ASSIGNED TASK - What lines of the data below include the word "PairSt"? Report them by copying each.

INPUT DATA -
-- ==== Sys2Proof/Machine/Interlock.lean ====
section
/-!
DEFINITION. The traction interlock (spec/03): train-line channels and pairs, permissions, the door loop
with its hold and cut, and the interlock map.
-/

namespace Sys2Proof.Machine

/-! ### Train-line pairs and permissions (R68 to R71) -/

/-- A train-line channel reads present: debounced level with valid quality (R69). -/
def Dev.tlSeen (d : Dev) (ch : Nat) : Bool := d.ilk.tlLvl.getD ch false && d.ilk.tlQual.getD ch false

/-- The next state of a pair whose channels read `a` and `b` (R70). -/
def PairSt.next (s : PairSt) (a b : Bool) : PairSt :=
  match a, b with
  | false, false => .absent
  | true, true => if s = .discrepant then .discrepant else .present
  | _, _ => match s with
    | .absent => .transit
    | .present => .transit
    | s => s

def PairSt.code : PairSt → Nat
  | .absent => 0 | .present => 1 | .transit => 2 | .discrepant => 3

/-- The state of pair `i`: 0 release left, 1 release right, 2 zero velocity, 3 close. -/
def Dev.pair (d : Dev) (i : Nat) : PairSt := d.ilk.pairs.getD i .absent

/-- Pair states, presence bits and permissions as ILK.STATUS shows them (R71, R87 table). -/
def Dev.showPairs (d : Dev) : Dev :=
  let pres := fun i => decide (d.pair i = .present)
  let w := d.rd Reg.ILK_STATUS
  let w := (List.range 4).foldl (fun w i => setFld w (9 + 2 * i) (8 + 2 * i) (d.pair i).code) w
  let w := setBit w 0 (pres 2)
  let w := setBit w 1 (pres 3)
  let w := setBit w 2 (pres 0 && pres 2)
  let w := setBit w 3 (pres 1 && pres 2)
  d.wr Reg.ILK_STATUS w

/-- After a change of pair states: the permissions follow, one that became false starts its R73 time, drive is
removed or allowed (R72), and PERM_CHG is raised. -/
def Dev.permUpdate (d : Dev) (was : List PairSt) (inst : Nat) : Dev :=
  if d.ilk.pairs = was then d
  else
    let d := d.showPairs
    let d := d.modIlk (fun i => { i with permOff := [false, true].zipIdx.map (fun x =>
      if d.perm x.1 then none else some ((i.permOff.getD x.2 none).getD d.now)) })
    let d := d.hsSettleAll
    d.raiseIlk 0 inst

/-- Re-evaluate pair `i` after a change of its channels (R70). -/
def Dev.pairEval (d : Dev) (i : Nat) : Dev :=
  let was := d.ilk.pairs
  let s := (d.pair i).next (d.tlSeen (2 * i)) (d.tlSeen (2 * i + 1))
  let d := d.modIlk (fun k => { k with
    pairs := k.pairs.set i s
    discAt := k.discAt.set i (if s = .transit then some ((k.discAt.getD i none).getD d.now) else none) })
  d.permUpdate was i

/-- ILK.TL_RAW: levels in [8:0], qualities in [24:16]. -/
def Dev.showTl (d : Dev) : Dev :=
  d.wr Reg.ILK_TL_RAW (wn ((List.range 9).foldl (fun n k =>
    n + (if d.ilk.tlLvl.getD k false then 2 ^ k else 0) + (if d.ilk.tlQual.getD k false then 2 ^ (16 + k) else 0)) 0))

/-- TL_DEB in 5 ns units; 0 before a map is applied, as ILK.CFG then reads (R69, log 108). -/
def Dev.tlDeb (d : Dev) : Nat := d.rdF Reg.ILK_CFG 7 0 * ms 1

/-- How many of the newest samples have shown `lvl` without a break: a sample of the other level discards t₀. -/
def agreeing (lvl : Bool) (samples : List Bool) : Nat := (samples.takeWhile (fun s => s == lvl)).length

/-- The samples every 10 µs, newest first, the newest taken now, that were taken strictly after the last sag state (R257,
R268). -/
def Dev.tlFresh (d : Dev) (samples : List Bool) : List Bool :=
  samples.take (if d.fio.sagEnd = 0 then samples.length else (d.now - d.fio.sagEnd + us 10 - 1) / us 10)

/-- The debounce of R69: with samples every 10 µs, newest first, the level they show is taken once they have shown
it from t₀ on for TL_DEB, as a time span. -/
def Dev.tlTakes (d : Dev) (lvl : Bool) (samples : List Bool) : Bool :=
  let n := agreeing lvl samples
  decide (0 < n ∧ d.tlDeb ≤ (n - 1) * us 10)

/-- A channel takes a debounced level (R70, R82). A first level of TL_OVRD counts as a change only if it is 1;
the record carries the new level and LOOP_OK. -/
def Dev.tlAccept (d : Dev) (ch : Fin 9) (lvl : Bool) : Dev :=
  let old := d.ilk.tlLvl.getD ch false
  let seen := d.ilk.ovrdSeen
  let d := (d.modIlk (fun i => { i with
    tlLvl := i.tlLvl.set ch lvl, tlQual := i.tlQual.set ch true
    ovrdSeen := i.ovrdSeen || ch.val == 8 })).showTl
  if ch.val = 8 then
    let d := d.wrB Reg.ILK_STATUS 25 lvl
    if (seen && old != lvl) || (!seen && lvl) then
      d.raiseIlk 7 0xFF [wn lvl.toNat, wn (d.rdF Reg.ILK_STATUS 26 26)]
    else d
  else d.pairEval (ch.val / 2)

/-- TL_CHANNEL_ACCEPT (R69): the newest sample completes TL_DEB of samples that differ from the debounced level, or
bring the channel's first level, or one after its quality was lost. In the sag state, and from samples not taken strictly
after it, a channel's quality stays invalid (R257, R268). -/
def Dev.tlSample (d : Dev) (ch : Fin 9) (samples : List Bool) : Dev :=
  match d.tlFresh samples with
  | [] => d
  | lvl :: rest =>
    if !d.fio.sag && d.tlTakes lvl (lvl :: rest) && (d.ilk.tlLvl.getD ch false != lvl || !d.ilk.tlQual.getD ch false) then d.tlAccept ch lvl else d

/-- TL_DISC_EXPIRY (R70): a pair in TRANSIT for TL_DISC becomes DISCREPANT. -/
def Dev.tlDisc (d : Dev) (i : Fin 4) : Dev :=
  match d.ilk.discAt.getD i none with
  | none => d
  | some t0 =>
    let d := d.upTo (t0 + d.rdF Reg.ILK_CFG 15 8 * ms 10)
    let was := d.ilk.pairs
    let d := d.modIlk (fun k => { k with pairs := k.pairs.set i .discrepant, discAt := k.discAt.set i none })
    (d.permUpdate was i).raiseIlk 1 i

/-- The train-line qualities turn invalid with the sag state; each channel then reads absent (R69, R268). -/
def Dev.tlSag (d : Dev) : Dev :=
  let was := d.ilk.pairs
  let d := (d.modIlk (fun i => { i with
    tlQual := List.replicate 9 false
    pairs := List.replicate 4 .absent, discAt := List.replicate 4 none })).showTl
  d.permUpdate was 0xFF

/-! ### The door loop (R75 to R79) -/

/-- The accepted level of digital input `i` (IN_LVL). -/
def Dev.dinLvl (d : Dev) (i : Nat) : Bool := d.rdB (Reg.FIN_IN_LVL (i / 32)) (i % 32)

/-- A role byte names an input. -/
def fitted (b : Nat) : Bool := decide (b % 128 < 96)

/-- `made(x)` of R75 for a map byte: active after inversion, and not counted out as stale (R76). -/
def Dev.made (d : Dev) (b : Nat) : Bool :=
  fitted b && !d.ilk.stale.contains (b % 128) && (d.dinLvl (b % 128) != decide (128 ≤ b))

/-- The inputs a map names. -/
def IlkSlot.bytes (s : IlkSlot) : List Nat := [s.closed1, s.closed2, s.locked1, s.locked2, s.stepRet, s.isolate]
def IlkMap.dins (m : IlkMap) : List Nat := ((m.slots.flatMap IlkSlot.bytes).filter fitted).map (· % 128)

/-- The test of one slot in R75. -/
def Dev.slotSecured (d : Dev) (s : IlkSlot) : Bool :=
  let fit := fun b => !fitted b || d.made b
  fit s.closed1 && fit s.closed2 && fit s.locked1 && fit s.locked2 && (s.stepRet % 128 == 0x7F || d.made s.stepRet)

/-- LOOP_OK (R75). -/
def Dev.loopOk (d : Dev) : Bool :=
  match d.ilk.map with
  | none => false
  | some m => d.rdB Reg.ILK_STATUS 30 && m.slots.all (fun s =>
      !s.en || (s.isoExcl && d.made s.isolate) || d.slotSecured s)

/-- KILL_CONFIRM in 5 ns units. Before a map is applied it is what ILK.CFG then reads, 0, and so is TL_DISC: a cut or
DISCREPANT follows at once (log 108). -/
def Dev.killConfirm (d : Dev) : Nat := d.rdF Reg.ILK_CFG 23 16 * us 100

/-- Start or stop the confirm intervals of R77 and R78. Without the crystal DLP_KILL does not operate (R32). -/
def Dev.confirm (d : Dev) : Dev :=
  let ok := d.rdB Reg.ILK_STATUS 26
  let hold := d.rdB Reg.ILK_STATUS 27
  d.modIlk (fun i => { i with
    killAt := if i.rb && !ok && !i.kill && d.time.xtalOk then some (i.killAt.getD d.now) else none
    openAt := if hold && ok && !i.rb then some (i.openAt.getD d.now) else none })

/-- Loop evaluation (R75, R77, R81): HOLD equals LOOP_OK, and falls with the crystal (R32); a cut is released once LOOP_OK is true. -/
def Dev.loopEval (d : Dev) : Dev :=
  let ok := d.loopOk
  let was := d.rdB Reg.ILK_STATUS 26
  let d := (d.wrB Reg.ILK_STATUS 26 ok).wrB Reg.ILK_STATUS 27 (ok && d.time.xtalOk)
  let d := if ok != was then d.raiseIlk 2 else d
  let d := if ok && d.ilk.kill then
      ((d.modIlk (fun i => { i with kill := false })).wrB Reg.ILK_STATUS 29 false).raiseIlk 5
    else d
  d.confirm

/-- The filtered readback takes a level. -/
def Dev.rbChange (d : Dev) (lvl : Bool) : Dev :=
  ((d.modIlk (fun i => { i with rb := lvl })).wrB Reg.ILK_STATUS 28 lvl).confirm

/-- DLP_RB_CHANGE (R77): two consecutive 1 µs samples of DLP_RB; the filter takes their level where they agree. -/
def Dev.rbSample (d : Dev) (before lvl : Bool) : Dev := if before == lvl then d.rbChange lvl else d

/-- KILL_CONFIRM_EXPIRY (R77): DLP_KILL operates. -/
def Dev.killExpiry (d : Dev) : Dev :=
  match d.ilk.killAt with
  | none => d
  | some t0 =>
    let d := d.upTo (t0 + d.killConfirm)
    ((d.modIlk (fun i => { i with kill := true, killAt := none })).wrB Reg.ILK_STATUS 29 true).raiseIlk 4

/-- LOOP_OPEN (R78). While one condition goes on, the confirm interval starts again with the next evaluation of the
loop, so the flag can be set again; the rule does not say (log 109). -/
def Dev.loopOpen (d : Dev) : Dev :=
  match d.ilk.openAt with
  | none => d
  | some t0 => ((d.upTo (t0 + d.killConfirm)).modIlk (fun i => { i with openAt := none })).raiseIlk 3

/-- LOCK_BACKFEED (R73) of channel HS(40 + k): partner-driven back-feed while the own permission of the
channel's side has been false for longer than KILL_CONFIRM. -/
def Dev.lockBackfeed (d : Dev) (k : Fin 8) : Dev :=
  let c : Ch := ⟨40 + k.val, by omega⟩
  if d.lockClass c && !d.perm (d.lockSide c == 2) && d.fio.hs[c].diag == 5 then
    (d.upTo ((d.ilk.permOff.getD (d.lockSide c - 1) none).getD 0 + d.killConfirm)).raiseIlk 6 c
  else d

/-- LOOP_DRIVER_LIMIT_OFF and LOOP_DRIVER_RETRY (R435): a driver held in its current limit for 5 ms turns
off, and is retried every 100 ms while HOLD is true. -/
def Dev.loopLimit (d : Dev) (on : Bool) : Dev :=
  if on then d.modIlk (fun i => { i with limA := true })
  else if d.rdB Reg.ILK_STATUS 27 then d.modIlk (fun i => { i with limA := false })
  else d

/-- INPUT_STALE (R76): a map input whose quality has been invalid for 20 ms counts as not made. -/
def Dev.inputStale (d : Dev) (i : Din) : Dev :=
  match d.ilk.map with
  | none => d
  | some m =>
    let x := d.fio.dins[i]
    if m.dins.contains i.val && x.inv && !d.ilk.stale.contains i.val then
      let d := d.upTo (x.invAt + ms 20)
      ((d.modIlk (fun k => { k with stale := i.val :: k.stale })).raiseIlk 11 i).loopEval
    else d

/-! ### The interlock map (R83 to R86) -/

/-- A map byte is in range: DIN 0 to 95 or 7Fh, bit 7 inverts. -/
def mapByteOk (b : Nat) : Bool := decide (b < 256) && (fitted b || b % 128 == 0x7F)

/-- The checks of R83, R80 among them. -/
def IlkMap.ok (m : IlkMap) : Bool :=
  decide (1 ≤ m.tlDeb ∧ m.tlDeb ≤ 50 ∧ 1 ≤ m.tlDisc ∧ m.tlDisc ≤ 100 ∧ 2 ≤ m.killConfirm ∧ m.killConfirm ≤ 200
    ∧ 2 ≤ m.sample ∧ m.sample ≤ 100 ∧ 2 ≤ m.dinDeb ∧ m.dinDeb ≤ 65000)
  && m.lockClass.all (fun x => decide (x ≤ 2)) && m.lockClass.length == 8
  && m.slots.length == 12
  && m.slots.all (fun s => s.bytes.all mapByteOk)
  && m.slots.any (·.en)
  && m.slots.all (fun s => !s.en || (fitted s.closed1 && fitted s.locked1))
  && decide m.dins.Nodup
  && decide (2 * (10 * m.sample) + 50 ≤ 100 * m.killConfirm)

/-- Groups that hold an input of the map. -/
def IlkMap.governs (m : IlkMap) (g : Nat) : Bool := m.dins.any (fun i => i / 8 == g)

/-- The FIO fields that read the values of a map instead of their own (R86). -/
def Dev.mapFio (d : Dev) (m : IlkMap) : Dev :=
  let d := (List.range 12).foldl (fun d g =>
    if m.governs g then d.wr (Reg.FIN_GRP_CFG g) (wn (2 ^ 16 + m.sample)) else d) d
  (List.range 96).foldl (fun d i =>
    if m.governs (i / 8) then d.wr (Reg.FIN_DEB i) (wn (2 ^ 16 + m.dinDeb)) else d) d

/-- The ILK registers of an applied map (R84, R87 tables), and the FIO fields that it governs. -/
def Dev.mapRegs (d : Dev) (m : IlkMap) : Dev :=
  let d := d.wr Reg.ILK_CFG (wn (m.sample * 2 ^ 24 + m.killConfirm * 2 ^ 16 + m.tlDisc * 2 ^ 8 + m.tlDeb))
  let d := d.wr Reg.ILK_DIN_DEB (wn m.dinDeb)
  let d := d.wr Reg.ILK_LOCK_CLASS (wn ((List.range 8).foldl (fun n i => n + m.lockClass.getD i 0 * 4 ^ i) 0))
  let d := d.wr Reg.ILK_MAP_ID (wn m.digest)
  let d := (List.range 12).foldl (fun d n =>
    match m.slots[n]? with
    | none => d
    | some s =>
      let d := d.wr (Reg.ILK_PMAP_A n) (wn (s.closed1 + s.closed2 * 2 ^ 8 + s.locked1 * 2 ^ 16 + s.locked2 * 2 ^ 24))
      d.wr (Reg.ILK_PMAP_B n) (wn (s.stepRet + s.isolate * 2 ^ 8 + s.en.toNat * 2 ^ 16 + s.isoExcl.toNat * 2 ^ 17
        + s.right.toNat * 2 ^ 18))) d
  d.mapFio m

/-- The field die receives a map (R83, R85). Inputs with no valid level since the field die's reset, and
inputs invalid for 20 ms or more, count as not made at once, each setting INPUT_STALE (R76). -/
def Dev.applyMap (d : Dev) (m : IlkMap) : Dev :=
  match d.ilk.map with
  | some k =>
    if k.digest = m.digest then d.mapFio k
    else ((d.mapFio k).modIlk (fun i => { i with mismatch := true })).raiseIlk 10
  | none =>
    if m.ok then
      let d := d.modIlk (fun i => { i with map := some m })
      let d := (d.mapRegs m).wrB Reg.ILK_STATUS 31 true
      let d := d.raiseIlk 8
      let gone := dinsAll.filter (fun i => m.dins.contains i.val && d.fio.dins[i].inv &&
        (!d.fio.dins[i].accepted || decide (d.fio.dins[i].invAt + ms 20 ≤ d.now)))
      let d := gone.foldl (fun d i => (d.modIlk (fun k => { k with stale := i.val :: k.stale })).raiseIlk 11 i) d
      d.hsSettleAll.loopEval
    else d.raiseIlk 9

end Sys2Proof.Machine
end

---

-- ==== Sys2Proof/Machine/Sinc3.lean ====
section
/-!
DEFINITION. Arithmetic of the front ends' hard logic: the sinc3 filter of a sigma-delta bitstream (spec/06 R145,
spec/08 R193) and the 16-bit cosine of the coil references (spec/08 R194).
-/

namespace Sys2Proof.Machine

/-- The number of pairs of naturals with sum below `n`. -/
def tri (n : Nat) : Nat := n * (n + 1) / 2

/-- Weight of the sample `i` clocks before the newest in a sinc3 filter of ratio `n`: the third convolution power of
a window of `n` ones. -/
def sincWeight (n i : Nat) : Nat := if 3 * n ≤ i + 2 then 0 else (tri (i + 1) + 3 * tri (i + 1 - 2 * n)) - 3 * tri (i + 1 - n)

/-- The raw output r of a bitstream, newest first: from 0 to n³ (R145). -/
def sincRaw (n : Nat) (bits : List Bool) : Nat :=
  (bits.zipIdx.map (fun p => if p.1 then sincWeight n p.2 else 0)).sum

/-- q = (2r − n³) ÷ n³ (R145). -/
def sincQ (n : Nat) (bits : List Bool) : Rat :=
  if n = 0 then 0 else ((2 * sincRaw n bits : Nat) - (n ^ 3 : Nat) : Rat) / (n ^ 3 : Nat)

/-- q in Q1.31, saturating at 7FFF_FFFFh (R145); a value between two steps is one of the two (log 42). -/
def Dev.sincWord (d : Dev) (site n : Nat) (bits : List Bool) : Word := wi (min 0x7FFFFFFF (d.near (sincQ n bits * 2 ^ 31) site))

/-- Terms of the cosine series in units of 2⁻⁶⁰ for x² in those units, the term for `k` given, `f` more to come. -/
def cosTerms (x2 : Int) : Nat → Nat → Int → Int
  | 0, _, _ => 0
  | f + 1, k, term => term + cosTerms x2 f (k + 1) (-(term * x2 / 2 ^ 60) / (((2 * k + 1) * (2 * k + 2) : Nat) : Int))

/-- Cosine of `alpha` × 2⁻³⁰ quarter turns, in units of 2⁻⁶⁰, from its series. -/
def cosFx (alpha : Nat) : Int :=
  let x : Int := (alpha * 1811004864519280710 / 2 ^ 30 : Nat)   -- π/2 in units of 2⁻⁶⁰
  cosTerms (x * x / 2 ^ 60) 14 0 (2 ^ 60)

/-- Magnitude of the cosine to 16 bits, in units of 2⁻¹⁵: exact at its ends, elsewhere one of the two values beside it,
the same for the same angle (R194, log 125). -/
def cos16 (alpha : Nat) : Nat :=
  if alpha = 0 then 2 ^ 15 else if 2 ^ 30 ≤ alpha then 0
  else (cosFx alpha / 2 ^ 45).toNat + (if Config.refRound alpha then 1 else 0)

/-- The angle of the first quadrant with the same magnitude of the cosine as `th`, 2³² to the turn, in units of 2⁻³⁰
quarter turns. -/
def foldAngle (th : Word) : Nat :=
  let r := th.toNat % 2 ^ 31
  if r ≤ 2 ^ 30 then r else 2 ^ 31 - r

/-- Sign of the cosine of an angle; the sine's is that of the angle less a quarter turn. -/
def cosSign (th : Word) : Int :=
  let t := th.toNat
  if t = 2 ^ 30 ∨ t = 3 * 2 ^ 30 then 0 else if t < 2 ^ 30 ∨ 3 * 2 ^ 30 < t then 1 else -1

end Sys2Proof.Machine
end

ANSWER SPACE -
def PairSt.next (s : PairSt) (a b : Bool) : PairSt :=
def PairSt.code : PairSt → Nat
def Dev.pair (d : Dev) (i : Nat) : PairSt := d.ilk.pairs.getD i .absent
def Dev.permUpdate (d : Dev) (was : List PairSt) (inst : Nat) : Dev :=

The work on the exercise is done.